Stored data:
:::

-- ==== Sys2Proof/Laws/KeepsCan.lean ====
section
/-! SUPPORT. What the functions of Machine/Can.lean leave alone. -/

namespace Sys2Proof.Machine

set_option linter.all false

theorem keeps_modObj {b₀ s : State} (n : Nat) (k : Nat) (f : MObj → MObj)  (hk₀ : Keeps b₀ s) : Keeps b₀ (State.modObj s n k f) := by
  unfold State.modObj
  try dsimp only
  repeat' (first | (with_reducible first | assumption | apply keeps_modCtl) | dsimp only)

theorem keeps_canEvent {b₀ s : State} (n : Nat) (b : Nat)  (hk₀ : Keeps b₀ s) : Keeps b₀ (State.canEvent s n b) := by
  unfold State.canEvent
  try dsimp only
  repeat' (first | (with_reducible first | assumption | apply keeps_modCtl | apply keeps_latchIf) | dsimp only)

theorem allocateCtls_length (l : List CanCtl) (n : Nat) : (allocateCtls l n).1.length = l.length := by
  induction l generalizing n with
  | nil => rfl
  | cons c l ih => simp [allocateCtls, ih]

theorem keeps_canConfigBoundary {b₀ s : State} (h : Keeps b₀ s) : Keeps b₀ s.canConfigBoundary :=
  keeps_upCan h fun c hc => by simpa [CanBlk.ok, allocateCtls_length] using hc

theorem keeps_endLoopback {b₀ s : State} (hk₀ : Keeps b₀ s) : Keeps b₀ s.endLoopback :=
  keeps_upCan hk₀ fun c hc => by simpa [CanBlk.ok] using hc

theorem keeps_canFilterBoundary {b₀ s : State}   (hk₀ : Keeps b₀ s) : Keeps b₀ (State.canFilterBoundary s) := by
  unfold State.canFilterBoundary
  try dsimp only
  repeat' (first | (with_reducible first | assumption | apply keeps_ite | apply keeps_upCan) | exact id | intro _ | assumption | split | (simp_all [BerthTable.ok, Lf.ok, CanBlk.ok, PierBlk.ok]; done) | dsimp only)

theorem keeps_canHeldBoundary {b₀ s : State}   (hk₀ : Keeps b₀ s) : Keeps b₀ (State.canHeldBoundary s) := by
  unfold State.canHeldBoundary
  try dsimp only
  repeat' (first | (with_reducible first | assumption | apply keeps_ite | apply keeps_upCan) | exact id | intro _ | assumption | split | (simp_all [BerthTable.ok, Lf.ok, CanBlk.ok, PierBlk.ok]; done) | dsimp only)

theorem keeps_canRunBoundary {b₀ s : State}   (hk₀ : Keeps b₀ s) : Keeps b₀ (State.canRunBoundary s) := by
  unfold State.canRunBoundary
  try dsimp only
  repeat' (first | (with_reducible first | assumption | apply keeps_ite | apply keeps_upCan) | exact id | intro _ | assumption | split | (simp_all [BerthTable.ok, Lf.ok, CanBlk.ok, PierBlk.ok]; done) | dsimp only)

theorem keeps_canOwners {b₀ s : State} (who : Nat → Bool)  (hk₀ : Keeps b₀ s) : Keeps b₀ (State.canOwners s who) := by
  unfold State.canOwners
  try dsimp only
  repeat' (first | (with_reducible first | assumption | apply keeps_ite | apply keeps_upCan) | exact id | intro _ | assumption | split | (simp_all [BerthTable.ok, Lf.ok, CanBlk.ok, PierBlk.ok]; done) | dsimp only)

theorem keeps_canWrite {b₀ s : State} (n : Nat) (a : Nat) (eff : State → State) (h_eff : ∀ x, Keeps b₀ x → Keeps b₀ (eff x)) (hk₀ : Keeps b₀ s) : Keeps b₀ (State.canWrite s n a eff) := by
  unfold State.canWrite
  try dsimp only
  repeat' (first | (with_reducible first | assumption | apply keeps_ite | apply keeps_notice | apply h_eff) | dsimp only)

theorem keeps_canRequest {b₀ s : State} (n : Nat) (k : Nat)  (hk₀ : Keeps b₀ s) : Keeps b₀ (State.canRequest s n k) := by
  unfold State.canRequest
  try dsimp only
  repeat' (first | (with_reducible first | assumption | apply keeps_ite | apply keeps_modObj) | dsimp only)

theorem keeps_canReq {b₀ s : State} (n : Nat) (k : Nat)  (hk₀ : Keeps b₀ s) : Keeps b₀ (State.canReq s n k) := by
  unfold State.canReq
  try dsimp only
  repeat' (first | (with_reducible first | assumption | apply keeps_ite | apply keeps_canRequest | apply keeps_notice) | dsimp only)

theorem ends_CanTxRequest {b₀ s : State} (n : BitVec 3) (k : BitVec 7)  (hk₀ : Keeps b₀ s) : Ends b₀ (execCanTxRequest n k s) := by
  unfold execCanTxRequest
  try dsimp only
  repeat' (first | (with_reducible first | assumption | intro _ | apply ends_whenDo | apply ends_next | apply keeps_farWrite | apply keeps_canReq) | dsimp only)

theorem keeps_canLoadObj {b₀ s : State} (n : Nat) (k : Nat)  (hk₀ : Keeps b₀ s) : Keeps b₀ (State.canLoadObj s n k) := by
  unfold State.canLoadObj
  try dsimp only
  repeat' (first | (with_reducible first | assumption | apply keeps_ite | apply keeps_modObj | apply keeps_notice) | dsimp only)

theorem ends_CanLoad {b₀ s : State} (n : BitVec 3) (k : BitVec 7)  (hk₀ : Keeps b₀ s) : Ends b₀ (execCanLoad n k s) := by
  unfold execCanLoad
  try dsimp only
  repeat' (first | (with_reducible first | assumption | intro _ | apply ends_whenDo | apply ends_next | apply keeps_farWrite | apply keeps_canLoadObj) | dsimp only)

theorem keeps_canCancelObj {b₀ s : State} (n : Nat) (k : Nat)  (hk₀ : Keeps b₀ s) : Keeps b₀ (State.canCancelObj s n k) := by
  unfold State.canCancelObj
  try dsimp only
  repeat' (first | (with_reducible first | assumption | intro _ | apply keeps_ite | apply keeps_canWrite | apply keeps_modObj) | dsimp only)

theorem ends_CanCancel {b₀ s : State} (n : BitVec 3) (k : BitVec 7)  (hk₀ : Keeps b₀ s) : Ends b₀ (execCanCancel n k s) := by
  unfold execCanCancel
  try dsimp only
  repeat' (first | (with_reducible first | assumption | intro _ | apply ends_whenDo | apply ends_next | apply keeps_farWrite | apply keeps_canCancelObj) | dsimp only)

theorem keeps_canAck {b₀ s : State} (n : Nat) (c : Nat)  (hk₀ : Keeps b₀ s) : Keeps b₀ (State.canAck s n c) := by
  unfold State.canAck
  try dsimp only
  repeat' (first | (with_reducible first | assumption | intro _ | apply keeps_canWrite | apply keeps_modObj | apply keeps_noticeIf) | dsimp only)

theorem ends_CanRxAck {b₀ s : State} (n : BitVec 3) (c : BitVec 32)  (hk₀ : Keeps b₀ s) : Ends b₀ (execCanRxAck n c s) := by
  unfold execCanRxAck
  try dsimp only
  repeat' (first | (with_reducible first | assumption | intro _ | apply ends_whenDo | apply ends_next | apply keeps_farWrite | apply keeps_canAck) | dsimp only)

theorem keeps_canCounters {b₀ s : State} (n : Nat) (tec : Nat) (rec : Nat)  (hk₀ : Keeps b₀ s) : Keeps b₀ (State.canCounters s n tec rec) := by
  unfold State.canCounters
  try dsimp only
  repeat' (first | (with_reducible first | assumption | apply keeps_ite | apply keeps_modCtl | apply keeps_canEvent) | dsimp only)

theorem ends_CanArbitrationStart {b₀ s : State} (n : BitVec 3)  (hk₀ : Keeps b₀ s) : Ends b₀ (execCanArbitrationStart n s) := by
  unfold execCanArbitrationStart
  try dsimp only
  repeat' (first | (with_reducible first | assumption | apply ends_whenDo | apply ends_next | apply keeps_ite | apply ends_ite | apply ends_lkArbitrates | apply keeps_modCtl | apply keeps_modObj) | split | dsimp only)

theorem keeps_canAccept {b₀ s : State} (n : Nat) (k : Nat) (e : CanEntry) (sof : Nat)  (hk₀ : Keeps b₀ s) : Keeps b₀ (State.canAccept s n k e sof) := by
  unfold State.canAccept
  try dsimp only
  repeat' (first | (with_reducible first | assumption | apply keeps_ite | apply keeps_modCtl | apply keeps_canEvent | apply keeps_modObj | apply keeps_startRequest) | split | dsimp only)

theorem keeps_canFilter {b₀ s : State} (n : Nat) (f : CanFrame) (sof : Nat)  (hk₀ : Keeps b₀ s) : Keeps b₀ (State.canFilter s n f sof) := by
  unfold State.canFilter
  try dsimp only
  repeat' (first | (with_reducible first | assumption | apply keeps_ite | apply keeps_modCtl | apply keeps_wakeHere | apply keeps_canAccept) | split | dsimp only)

theorem ends_CanFrameReceived {b₀ s : State} (n : BitVec 3) (frame : CanFrame) (sof : Nat)  (hk₀ : Keeps b₀ s) : Ends b₀ (execCanFrameReceived n frame sof s) := by
  unfold execCanFrameReceived
  try dsimp only
  repeat' (first | (with_reducible first | assumption | apply ends_whenDo | apply ends_next | apply keeps_ite | apply ends_ite | apply keeps_lkErrors | apply keeps_canCounters | apply keeps_canFilter) | dsimp only)

theorem ends_CanTxSuccess {b₀ s : State} (n : BitVec 3)  (hk₀ : Keeps b₀ s) : Ends b₀ (execCanTxSuccess n s) := by
  unfold execCanTxSuccess
  try dsimp only
  repeat' (first | (with_reducible first | assumption | apply ends_whenDo | apply ends_next | apply keeps_ite | apply ends_ite | apply ends_lkSent | apply keeps_modCtl | apply keeps_modObj | apply keeps_canEvent | apply keeps_canCounters | apply keeps_canFilter) | split | dsimp only)

theorem ends_CanTxAttemptFailed {b₀ s : State} (n : BitVec 3) (kind : BitVec 2)  (hk₀ : Keeps b₀ s) : Ends b₀ (execCanTxAttemptFailed n kind s) := by
  unfold execCanTxAttemptFailed
  try dsimp only
  repeat' (first | (with_reducible first | assumption | apply ends_whenDo | apply ends_next | apply keeps_ite | apply ends_ite | apply ends_lkFailed | apply keeps_modCtl | apply keeps_modObj | apply keeps_canEvent | apply keeps_canCounters) | split | dsimp only)

theorem ends_CanReceiveError {b₀ s : State} (n : BitVec 3) (inc : Bool)  (hk₀ : Keeps b₀ s) : Ends b₀ (execCanReceiveError n inc s) := by
  unfold execCanReceiveError
  try dsimp only
  repeat' (first | (with_reducible first | assumption | apply ends_whenDo | apply ends_next | apply keeps_ite | apply ends_ite | apply keeps_lkErrors | apply keeps_canCounters) | dsimp only)

theorem ends_CanBusOffRecovery {b₀ s : State} (n : BitVec 3)  (hk₀ : Keeps b₀ s) : Ends b₀ (execCanBusOffRecovery n s) := by
  unfold execCanBusOffRecovery
  try dsimp only
  repeat' (first | (with_reducible first | assumption | intro _ | apply ends_whenDo | apply ends_next | apply keeps_ite | apply ends_ite | apply keeps_modCtl | apply keeps_upLk | apply keeps_canCounters) | exact id | assumption | dsimp only)

theorem ends_CanBusIntegration {b₀ s : State} (n : BitVec 3)  (hk₀ : Keeps b₀ s) : Ends b₀ (execCanBusIntegration n s) := by
  unfold execCanBusIntegration
  try dsimp only
  repeat' (first | (with_reducible first | assumption | apply ends_whenDo | apply ends_next | apply keeps_modCtl) | dsimp only)

theorem ends_CanProtocolException {b₀ s : State} (n : BitVec 3)  (hk₀ : Keeps b₀ s) : Ends b₀ (execCanProtocolException n s) := by
  unfold execCanProtocolException
  try dsimp only
  repeat' (first | (with_reducible first | assumption | apply ends_whenDo | apply ends_next | apply keeps_modCtl) | dsimp only)

theorem ends_CanTransactTimeout {b₀ s : State} (n : BitVec 3) (k : BitVec 7) (tag : BitVec 8)  (hk₀ : Keeps b₀ s) : Ends b₀ (execCanTransactTimeout n k tag s) := by
  unfold execCanTransactTimeout
  try dsimp only
  repeat' (first | (with_reducible first | assumption | apply ends_whenDo | apply ends_next | apply keeps_modObj | apply keeps_canEvent) | dsimp only)

theorem keeps_canCfgWrite {b₀ s : State} (n : Nat) (k : Nat) (v : BitVec 32)  (hk₀ : Keeps b₀ s) : Keeps b₀ (State.canCfgWrite s n k v) := by
  unfold State.canCfgWrite
  try dsimp only
  repeat' (first | (with_reducible first | assumption | intro _ | apply keeps_canWrite | apply keeps_modObj | apply keeps_noticeIf) | dsimp only)

theorem keeps_canIdWrite {b₀ s : State} (n : Nat) (k : Nat) (v : BitVec 32)  (hk₀ : Keeps b₀ s) : Keeps b₀ (State.canIdWrite s n k v) := by
  unfold State.canIdWrite
  try dsimp only
  repeat' (first | (with_reducible first | assumption | intro _ | apply keeps_ite | apply keeps_canWrite | apply keeps_modObj | apply keeps_noticeIf) | dsimp only)

theorem keeps_canCtrlWrite {b₀ s : State} (n : Nat) (k : Nat) (v : BitVec 32)  (hk₀ : Keeps b₀ s) : Keeps b₀ (State.canCtrlWrite s n k v) := by
  unfold State.canCtrlWrite
  try dsimp only
  repeat' (first | (with_reducible first | assumption | intro _ | apply keeps_ite | apply keeps_canWrite | apply keeps_modObj | apply keeps_canLoadObj | apply keeps_canCancelObj | apply keeps_canReq | apply keeps_oneNotice | apply keeps_noticeIf) | dsimp only)

theorem keeps_canFiltCtrl {b₀ s : State} (n : Nat) (v : BitVec 32)  (hk₀ : Keeps b₀ s) : Keeps b₀ (State.canFiltCtrl s n v) := by
  unfold State.canFiltCtrl
  try dsimp only
  repeat' (first | (with_reducible first | assumption | intro _ | apply keeps_ite | apply keeps_canWrite | apply keeps_modCtl | apply keeps_noticeIf) | dsimp only)

theorem keeps_canModeWrite {b₀ s : State} (n : Nat) (v : BitVec 32)  (hk₀ : Keeps b₀ s) : Keeps b₀ (State.canModeWrite s n v) := by
  unfold State.canModeWrite
  try dsimp only
  repeat' (first | (with_reducible first | assumption | intro _ | apply keeps_ite | apply keeps_canWrite | apply keeps_modCtl | apply keeps_noticeIf) | dsimp only)

end Sys2Proof.Machine
end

:::

What is required: For this exercise, copy every line of the data that holds "execCanLoad".

Solution for this exercise:
theorem ends_CanLoad {b₀ s : State} (n : BitVec 3) (k : BitVec 7)  (hk₀ : Keeps b₀ s) : Ends b₀ (execCanLoad n k s) := by
  unfold execCanLoad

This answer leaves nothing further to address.